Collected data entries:

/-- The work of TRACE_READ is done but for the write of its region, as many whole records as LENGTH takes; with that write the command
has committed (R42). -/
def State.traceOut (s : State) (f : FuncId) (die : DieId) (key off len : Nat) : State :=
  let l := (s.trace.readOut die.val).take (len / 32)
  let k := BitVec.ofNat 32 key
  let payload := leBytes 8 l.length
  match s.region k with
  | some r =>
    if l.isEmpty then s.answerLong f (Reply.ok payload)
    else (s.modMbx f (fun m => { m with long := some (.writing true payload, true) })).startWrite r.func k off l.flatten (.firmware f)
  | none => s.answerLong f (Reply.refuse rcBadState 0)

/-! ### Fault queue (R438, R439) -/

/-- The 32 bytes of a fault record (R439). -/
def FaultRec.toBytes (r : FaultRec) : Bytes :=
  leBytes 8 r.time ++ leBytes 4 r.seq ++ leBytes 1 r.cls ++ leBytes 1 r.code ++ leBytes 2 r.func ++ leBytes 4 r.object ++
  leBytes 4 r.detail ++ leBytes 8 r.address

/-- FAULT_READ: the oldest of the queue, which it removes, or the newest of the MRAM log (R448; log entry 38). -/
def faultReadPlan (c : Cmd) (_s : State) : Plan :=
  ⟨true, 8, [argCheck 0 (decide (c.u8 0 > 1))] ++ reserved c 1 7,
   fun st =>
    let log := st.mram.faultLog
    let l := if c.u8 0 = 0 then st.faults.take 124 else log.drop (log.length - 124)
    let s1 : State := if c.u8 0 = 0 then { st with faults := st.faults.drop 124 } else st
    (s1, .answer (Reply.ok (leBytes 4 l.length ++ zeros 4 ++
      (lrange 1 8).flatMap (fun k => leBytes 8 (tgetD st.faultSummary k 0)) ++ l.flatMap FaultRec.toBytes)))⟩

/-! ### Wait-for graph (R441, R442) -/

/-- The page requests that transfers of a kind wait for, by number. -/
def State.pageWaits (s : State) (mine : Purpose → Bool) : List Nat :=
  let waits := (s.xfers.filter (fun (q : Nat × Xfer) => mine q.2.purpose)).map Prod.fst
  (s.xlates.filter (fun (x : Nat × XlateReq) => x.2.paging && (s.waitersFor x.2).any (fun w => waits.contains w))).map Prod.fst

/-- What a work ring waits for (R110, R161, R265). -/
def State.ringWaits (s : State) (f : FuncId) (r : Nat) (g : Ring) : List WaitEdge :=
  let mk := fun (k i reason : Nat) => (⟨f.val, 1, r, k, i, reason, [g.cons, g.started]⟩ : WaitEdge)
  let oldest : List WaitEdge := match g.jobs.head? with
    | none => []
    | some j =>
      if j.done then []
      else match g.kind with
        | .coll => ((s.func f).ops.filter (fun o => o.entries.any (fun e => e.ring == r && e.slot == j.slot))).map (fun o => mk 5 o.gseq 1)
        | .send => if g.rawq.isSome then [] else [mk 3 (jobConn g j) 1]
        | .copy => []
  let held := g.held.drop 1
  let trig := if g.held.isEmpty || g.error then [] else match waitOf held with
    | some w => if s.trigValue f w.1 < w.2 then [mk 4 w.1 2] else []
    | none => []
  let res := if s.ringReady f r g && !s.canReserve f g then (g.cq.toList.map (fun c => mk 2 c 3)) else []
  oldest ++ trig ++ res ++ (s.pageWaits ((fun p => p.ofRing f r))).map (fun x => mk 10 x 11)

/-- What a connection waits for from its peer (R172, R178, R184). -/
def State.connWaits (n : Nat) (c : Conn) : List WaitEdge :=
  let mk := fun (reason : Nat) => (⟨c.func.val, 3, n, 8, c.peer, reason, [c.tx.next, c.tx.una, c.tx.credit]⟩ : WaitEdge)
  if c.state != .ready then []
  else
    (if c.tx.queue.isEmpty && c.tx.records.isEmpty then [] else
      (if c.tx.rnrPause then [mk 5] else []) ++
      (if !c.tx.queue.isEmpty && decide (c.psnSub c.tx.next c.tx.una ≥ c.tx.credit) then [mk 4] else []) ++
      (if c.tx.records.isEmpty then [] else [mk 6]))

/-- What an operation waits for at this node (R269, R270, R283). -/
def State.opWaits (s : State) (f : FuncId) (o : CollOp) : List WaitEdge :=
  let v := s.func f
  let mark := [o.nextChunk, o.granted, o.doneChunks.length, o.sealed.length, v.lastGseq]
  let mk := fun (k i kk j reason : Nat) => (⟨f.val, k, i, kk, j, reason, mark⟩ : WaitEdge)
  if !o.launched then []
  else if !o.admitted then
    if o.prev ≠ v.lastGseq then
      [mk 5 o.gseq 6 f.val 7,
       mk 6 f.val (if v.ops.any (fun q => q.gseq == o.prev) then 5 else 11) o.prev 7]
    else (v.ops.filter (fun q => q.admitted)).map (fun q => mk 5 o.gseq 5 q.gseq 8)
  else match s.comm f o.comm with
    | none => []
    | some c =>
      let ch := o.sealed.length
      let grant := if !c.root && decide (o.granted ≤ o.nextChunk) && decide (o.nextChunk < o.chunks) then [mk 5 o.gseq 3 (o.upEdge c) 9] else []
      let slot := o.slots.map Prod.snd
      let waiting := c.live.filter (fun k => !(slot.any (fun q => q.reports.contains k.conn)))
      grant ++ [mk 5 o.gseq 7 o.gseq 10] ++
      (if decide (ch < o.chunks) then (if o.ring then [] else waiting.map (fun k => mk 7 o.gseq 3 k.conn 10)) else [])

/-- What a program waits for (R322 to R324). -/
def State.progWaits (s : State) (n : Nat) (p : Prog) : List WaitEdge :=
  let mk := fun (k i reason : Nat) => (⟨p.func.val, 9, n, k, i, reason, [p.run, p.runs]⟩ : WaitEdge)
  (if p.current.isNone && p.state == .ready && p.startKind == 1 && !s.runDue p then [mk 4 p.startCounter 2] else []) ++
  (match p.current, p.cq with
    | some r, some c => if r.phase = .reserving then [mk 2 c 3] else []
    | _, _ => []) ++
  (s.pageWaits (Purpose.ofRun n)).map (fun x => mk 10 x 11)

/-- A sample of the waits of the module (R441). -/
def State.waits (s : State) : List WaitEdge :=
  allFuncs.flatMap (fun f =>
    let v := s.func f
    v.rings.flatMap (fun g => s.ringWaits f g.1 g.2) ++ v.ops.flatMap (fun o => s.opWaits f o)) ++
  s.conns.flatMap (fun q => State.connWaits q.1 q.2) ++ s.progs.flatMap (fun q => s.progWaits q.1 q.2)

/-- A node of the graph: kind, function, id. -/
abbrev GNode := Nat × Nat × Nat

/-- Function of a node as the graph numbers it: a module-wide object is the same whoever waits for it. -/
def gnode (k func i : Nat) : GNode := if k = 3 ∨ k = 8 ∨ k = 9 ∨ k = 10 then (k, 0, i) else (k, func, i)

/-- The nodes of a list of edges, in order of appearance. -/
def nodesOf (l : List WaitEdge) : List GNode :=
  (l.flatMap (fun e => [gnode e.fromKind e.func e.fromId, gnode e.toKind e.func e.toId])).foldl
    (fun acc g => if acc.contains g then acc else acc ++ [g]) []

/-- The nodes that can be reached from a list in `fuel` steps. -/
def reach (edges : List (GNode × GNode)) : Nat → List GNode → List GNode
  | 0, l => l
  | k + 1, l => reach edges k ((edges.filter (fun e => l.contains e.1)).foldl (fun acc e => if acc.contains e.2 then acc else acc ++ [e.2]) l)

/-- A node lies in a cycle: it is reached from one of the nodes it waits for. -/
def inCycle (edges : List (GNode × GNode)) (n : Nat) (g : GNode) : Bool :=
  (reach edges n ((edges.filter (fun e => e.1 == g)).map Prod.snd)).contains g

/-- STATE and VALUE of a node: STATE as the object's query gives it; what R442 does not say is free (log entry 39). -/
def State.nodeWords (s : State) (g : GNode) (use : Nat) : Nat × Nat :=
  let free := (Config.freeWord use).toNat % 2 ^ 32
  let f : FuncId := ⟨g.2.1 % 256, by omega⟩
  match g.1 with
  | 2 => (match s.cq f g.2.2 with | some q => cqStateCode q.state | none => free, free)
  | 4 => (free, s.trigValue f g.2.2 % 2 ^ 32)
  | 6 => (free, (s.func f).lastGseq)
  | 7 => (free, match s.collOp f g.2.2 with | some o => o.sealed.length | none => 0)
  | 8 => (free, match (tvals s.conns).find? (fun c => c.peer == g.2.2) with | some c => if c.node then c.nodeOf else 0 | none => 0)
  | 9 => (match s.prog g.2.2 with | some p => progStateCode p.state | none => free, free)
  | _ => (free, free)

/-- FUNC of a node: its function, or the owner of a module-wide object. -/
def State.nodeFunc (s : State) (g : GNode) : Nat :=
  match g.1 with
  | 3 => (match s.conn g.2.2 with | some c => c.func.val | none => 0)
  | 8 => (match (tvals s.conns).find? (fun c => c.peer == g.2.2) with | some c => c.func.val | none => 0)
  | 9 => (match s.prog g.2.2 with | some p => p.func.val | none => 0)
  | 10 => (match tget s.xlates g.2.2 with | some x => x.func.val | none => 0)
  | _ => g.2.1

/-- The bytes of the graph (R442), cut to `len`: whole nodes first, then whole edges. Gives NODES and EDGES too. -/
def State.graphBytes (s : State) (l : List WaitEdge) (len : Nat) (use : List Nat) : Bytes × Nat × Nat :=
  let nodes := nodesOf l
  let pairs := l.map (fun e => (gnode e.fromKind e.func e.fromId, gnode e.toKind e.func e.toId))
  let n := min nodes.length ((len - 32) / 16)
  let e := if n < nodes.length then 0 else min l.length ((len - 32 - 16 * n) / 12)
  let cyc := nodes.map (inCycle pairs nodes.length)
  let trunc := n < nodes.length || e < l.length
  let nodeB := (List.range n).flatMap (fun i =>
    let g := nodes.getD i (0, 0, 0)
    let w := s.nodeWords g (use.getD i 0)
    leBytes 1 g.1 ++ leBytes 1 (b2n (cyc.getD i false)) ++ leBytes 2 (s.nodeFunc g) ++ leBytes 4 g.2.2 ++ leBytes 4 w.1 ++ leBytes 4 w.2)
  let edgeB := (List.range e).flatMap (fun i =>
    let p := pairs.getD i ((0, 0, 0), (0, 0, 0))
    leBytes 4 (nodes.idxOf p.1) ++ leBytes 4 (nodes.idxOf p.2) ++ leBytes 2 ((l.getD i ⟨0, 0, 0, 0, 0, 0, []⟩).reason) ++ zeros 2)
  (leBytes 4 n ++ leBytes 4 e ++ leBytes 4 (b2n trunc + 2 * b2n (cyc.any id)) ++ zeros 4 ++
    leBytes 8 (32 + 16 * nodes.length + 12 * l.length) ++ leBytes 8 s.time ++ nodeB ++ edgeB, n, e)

Directions ::
Beginning at the top of the entries above, output each line exactly, and end with the line in which "def State.traceOut (s" appears.

The answer ::
/-- The work of TRACE_READ is done but for the write of its region, as many whole records as LENGTH takes; with that write the command
has committed (R42). -/
def State.traceOut (s : State) (f : FuncId) (die : DieId) (key off len : Nat) : State :=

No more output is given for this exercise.